Start of DATA EXCERPTS

/-- LINK_UP on an enabled link that is down aligns and raises it with EV_80; LINK_DOWN lowers it with EV_81, keeps the
alignment that is left, and loses a found baseband with EV_83. FRAME_DISCARD counts in COUNT_8. Once a bar in LATHED
and up, without a baseband, ANNOUNCE sends its one message with the next sequence ID; with one, at a bar that is a
multiple of 100, it first counts the ANNOUNCE before it as unanswered, and the third in a row loses the baseband
with EV_83. Of sound frames within MAX_FRAME and of the device's VLAN: an accepted ANNOUNCE_ACK makes its source the
found baseband with EV_82; one that names BASEBAND_ID 0, or another destination, counts in COUNT_9. A one-way delay
request is answered with t2; REMOTE_REQUEST from the baseband starts a measurement and sends t1; its response within
1 ms gives (t2 − tCV2) − t1 in units of 2^-16 ns; without it TIMEOUT is set after 1 ms. A follow-up changes nothing.
Other registers, memories, roles and engines stay. Conventions of the model it rests on: log entries 4, 108, 110. -/
def Obligations.LinkDiscoveryAndDelay : Prop :=
  ∀ (s : State),
    (s.phase = .run ∧ s.reached .link = true ∧ s.flag Reg.linkCtrlEnable = true ∧ s.flag Reg.linkStatusUp = false →
      ∃ t, exec (.linkUp) s = .next t ∧ t.getF Reg.linkStatusUp = 1 ∧ t.getF Reg.linkStatusLaneAligned = 15 ∧
        t.getF Reg.linkStatusFecAligned = 1 ∧ t.event 80 ∧ t.out.link = [] ∧ s.onlyRegs t [Reg.linkStatusUp,
        Reg.linkStatusLaneAligned, Reg.linkStatusFecAligned, Reg.evStatus 2]) ∧
    (∀ (lanes : BitVec 4) (fec : Bool), s.linkUp = true →
      ∃ t, exec (.linkDown lanes fec) s = .next t ∧ t.getF Reg.linkStatusUp = 0 ∧ t.getF
        Reg.linkStatusLaneAligned = lanes.toNat ∧ t.getF Reg.linkStatusFecAligned = bit fec ∧ t.event 81 ∧
        (s.getF Reg.linkStatusBbFound = 1 → t.getF Reg.linkStatusBbFound = 0 ∧ t.getF Reg.linkStatusUnanswered =
        0 ∧ t.event 83 ∧ t.fh.announced = false) ∧ s.onlyRegs t [Reg.linkStatusUp, Reg.linkStatusLaneAligned,
        Reg.linkStatusFecAligned, Reg.linkStatusLpi, Reg.linkStatusBbFound, Reg.linkStatusUnanswered,
        Reg.evStatus 2]) ∧
    (s.linkUp = true →
      ∃ t, exec (.frameDiscard) s = .next t ∧ t.getF (Reg.linkCount 8) = min (s.getF (Reg.linkCount 8) + 1) (2 ^
        32 - 1) ∧ s.onlyRegs t [Reg.linkCount 8]) ∧
    (s.linkUp = true ∧ s.inLathedUp = true ∧ s.fh.announceBar ≠ barOfNs s.nowNs + 1 ∧ s.flag Reg.linkStatusBbFound =
        false →
      ∃ t, exec (.announce) s = .next t ∧ t.out.link = [s.idMsg (s.getF Reg.announceDaLo + s.getF
        Reg.announceDaHi * 2 ^ 32) 7 2 (32768 * s.sideBit + 1) (mapGet 0 (65536 * 2 + (32768 * s.sideBit + 1))
        s.fh.seqTx) s.announceBody] ∧ mapGet 0 (65536 * 2 + (32768 * s.sideBit + 1)) t.fh.seqTx = (mapGet 0
        (65536 * 2 + (32768 * s.sideBit + 1)) s.fh.seqTx + 1) % 256 ∧ t.fh.announced = true ∧ t.fh.announceBar =
        barOfNs s.nowNs + 1 ∧ s.onlyRegs t []) ∧
    (s.linkUp = true ∧ s.inLathedUp = true ∧ s.fh.announceBar ≠ barOfNs s.nowNs + 1 ∧ s.flag Reg.linkStatusBbFound =
        true ∧ s.bar % 100 = 0 →
      ∃ t, exec (.announce) s = .next t ∧ (s.fh.announced = true ∧ 2 ≤ s.getF Reg.linkStatusUnanswered → t.getF
        Reg.linkStatusBbFound = 0 ∧ t.getF Reg.linkStatusUnanswered = 0 ∧ t.event 83) ∧ (s.fh.announced = true ∧
        s.getF Reg.linkStatusUnanswered < 2 → t.getF Reg.linkStatusBbFound = 1 ∧ t.getF Reg.linkStatusUnanswered
        = s.getF Reg.linkStatusUnanswered + 1) ∧ (s.fh.announced = false → t.getF Reg.linkStatusBbFound = 1 ∧
        t.getF Reg.linkStatusUnanswered = s.getF Reg.linkStatusUnanswered) ∧ t.out.link.length = 1 ∧
        t.fh.announced = true ∧ t.fh.announceBar = barOfNs s.nowNs + 1 ∧ s.onlyRegs t [Reg.linkStatusBbFound,
        Reg.linkStatusUnanswered, Reg.evStatus 2]) ∧
    (∀ (h : CtlHead) (ident : BitVec 64), s.linkUp = true ∧ s.takes h.frame ∧ ctlSound h 16 = true ∧ s.dev ≠
        .lightHold ∧ s.flag Reg.dozeStatusLightPending = false ∧ ident ≠ 0 ∧ s.getF Reg.bbIdPinLo = 0 ∧ s.getF
        Reg.bbIdPinHi = 0 ∧ s.flag Reg.linkStatusBbFound = false →
      ∃ t, exec (.announceAck h Config.deviceUid ident) s = .next t ∧ t.getF Reg.linkStatusBbFound = 1 ∧ t.bbMac
        = h.frame.src.toNat ∧ t.getF Reg.bbIdLo = ident.toNat % 2 ^ 32 ∧ t.getF Reg.bbIdHi = ident.toNat / 2 ^
        32 ∧ t.event 82 ∧ t.fh.announced = false ∧ t.getF Reg.linkStatusUnanswered = 0 ∧ s.onlyRegs t
        [Reg.linkStatusBbFound, Reg.bbMacLo, Reg.bbMacHi, Reg.bbIdLo, Reg.bbIdHi, Reg.linkStatusUnanswered,
        Reg.evStatus 2]) ∧
    (∀ (h : CtlHead) (uid : BitVec 64), s.linkUp = true ∧ s.takes h.frame ∧ ctlSound h 16 = true ∧ s.dev ≠
        .lightHold ∧ s.flag Reg.dozeStatusLightPending = false →
      ∃ t, exec (.announceAck h uid 0) s = .next t ∧ t.getF (Reg.linkCount 9) = min (s.getF (Reg.linkCount 9) +
        1) (2 ^ 32 - 1) ∧ t.fh = s.fh ∧ s.onlyRegs t [Reg.linkCount 9]) ∧
    (∀ (h : CtlHead) (uid ident : BitVec 64), s.linkUp = true ∧ h.frame.length.toNat ≤ s.maxFrame ∧ s.vlanTaken
        (frameVlan h.frame) = true ∧ ctlSound h 16 = true ∧ h.frame.dst ≠ Config.linkMac →
      ∃ t, exec (.announceAck h uid ident) s = .next t ∧ t.getF (Reg.linkCount 9) = min (s.getF (Reg.linkCount
        9) + 1) (2 ^ 32 - 1) ∧ t.fh = s.fh ∧ s.onlyRegs t [Reg.linkCount 9]) ∧
    (∀ (f : FrameHead) (ident : Byte), s.linkUp = true ∧ s.takes f ∧ frameSound f (decide (20 ≤ f.size.toNat)) =
        true ∧ s.timeValid = true →
      ∃ t, exec (.oneWayDelayRequest f ident) s = .next t ∧ t.out.link = [s.delayMsg f.src.toNat ([ident, 2] ++
        beBytes 6 (s.nowNs / 1000000000) ++ beBytes 4 (s.nowNs % 1000000000) ++ beBytes 8 0)] ∧ t.fh = s.fh ∧
        s.onlyRegs t []) ∧
    (∀ (f : FrameHead), s.linkUp = true ∧ s.takes f ∧ frameSound f (decide (20 ≤ f.size.toNat)) = true ∧ s.flag
        Reg.linkStatusBbFound = true ∧ f.src.toNat = s.bbMac ∧ s.flag Reg.owdCtrlBusy = false ∧ s.timeValid = true →
      ∃ t, exec (.remoteRequest f) s = .next t ∧ t.getF Reg.owdCtrlMeasId = (s.getF Reg.owdCtrlMeasId + 1) % 256
        ∧ t.getF Reg.owdCtrlBusy = 1 ∧ t.fh.owd = some (s.nowNs, s.drone.ticks) ∧ t.out.link = [s.delayMsg
        f.src.toNat (beBytes 1 (s.getF Reg.owdCtrlMeasId + 1) ++ beBytes 1 0 ++ beBytes 6 (s.nowNs / 1000000000)
        ++ beBytes 4 (s.nowNs % 1000000000) ++ beBytes 8 0)] ∧ s.onlyRegs t [Reg.owdCtrlMeasId,
        Reg.owdCtrlBusy]) ∧
    (∀ (h : DelayHead) (sec : BitVec 48) (ns : Word) (cv : BitVec 64) (t1 tick : Nat), s.fh.owd = some (t1, tick) ∧
        s.takes h.frame ∧ frameSound h.frame (decide (20 ≤ h.frame.size.toNat)) = true ∧ s.linkUp = true ∧
        h.ident.toNat = s.getF Reg.owdCtrlMeasId ∧ s.drone.ticks ≤ tick + nsTicks 1000000 →
      ∃ t, exec (.oneWayDelayResponse h sec ns cv) s = .next t ∧ t.fh.owd = none ∧ t.getF Reg.owdResultLo =
        (((sec.toNat * 1000000000 + ns.toNat - t1 : Int) * 65536 - cv.toInt) % 2 ^ 32).toNat ∧ t.fh.owdLast =
        (((sec.toNat * 1000000000 + ns.toNat - t1 : Int) * 65536 - cv.toInt) % 2 ^ 64).toNat ∧ t.getF
        Reg.owdCtrlDone = 1 ∧ t.getF Reg.owdCtrlBusy = 0 ∧ s.onlyRegs t [Reg.owdResultLo, Reg.owdCtrlDone,
        Reg.owdCtrlBusy]) ∧
    (∀ (t1 tick : Nat), s.fh.owd = some (t1, tick) ∧ s.beyondFret (s.tickNs (tick + 245760)) = false →
      ∃ t, exec (.owdTimeout) s = .next t ∧ t.fh.owd = none ∧ t.getF Reg.owdCtrlTimeout = 1 ∧ t.getF
        Reg.owdCtrlBusy = 0 ∧ t.drone.ticks = max s.drone.ticks (tick + 245760) ∧ s.sameMemories t ∧ s.sameRoles
        t ∧ t.dev = s.dev ∧ t.journal = s.journal) ∧
    (∃ t, exec (.followUp) s = .next t ∧ t.fh = s.fh ∧ t.out.link = [] ∧ s.onlyRegs t [])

End of DATA EXCERPTS

#### [AIM OF THE TASK]
The expected output is each line of the records above that includes the word "loses".

#### [YOUR SOLUTION]
alignment that is left, and loses a found baseband with EV_83. FRAME_DISCARD counts in COUNT_8. Once a bar in LATHED
multiple of 100, it first counts the ANNOUNCE before it as unanswered, and the third in a row loses the baseband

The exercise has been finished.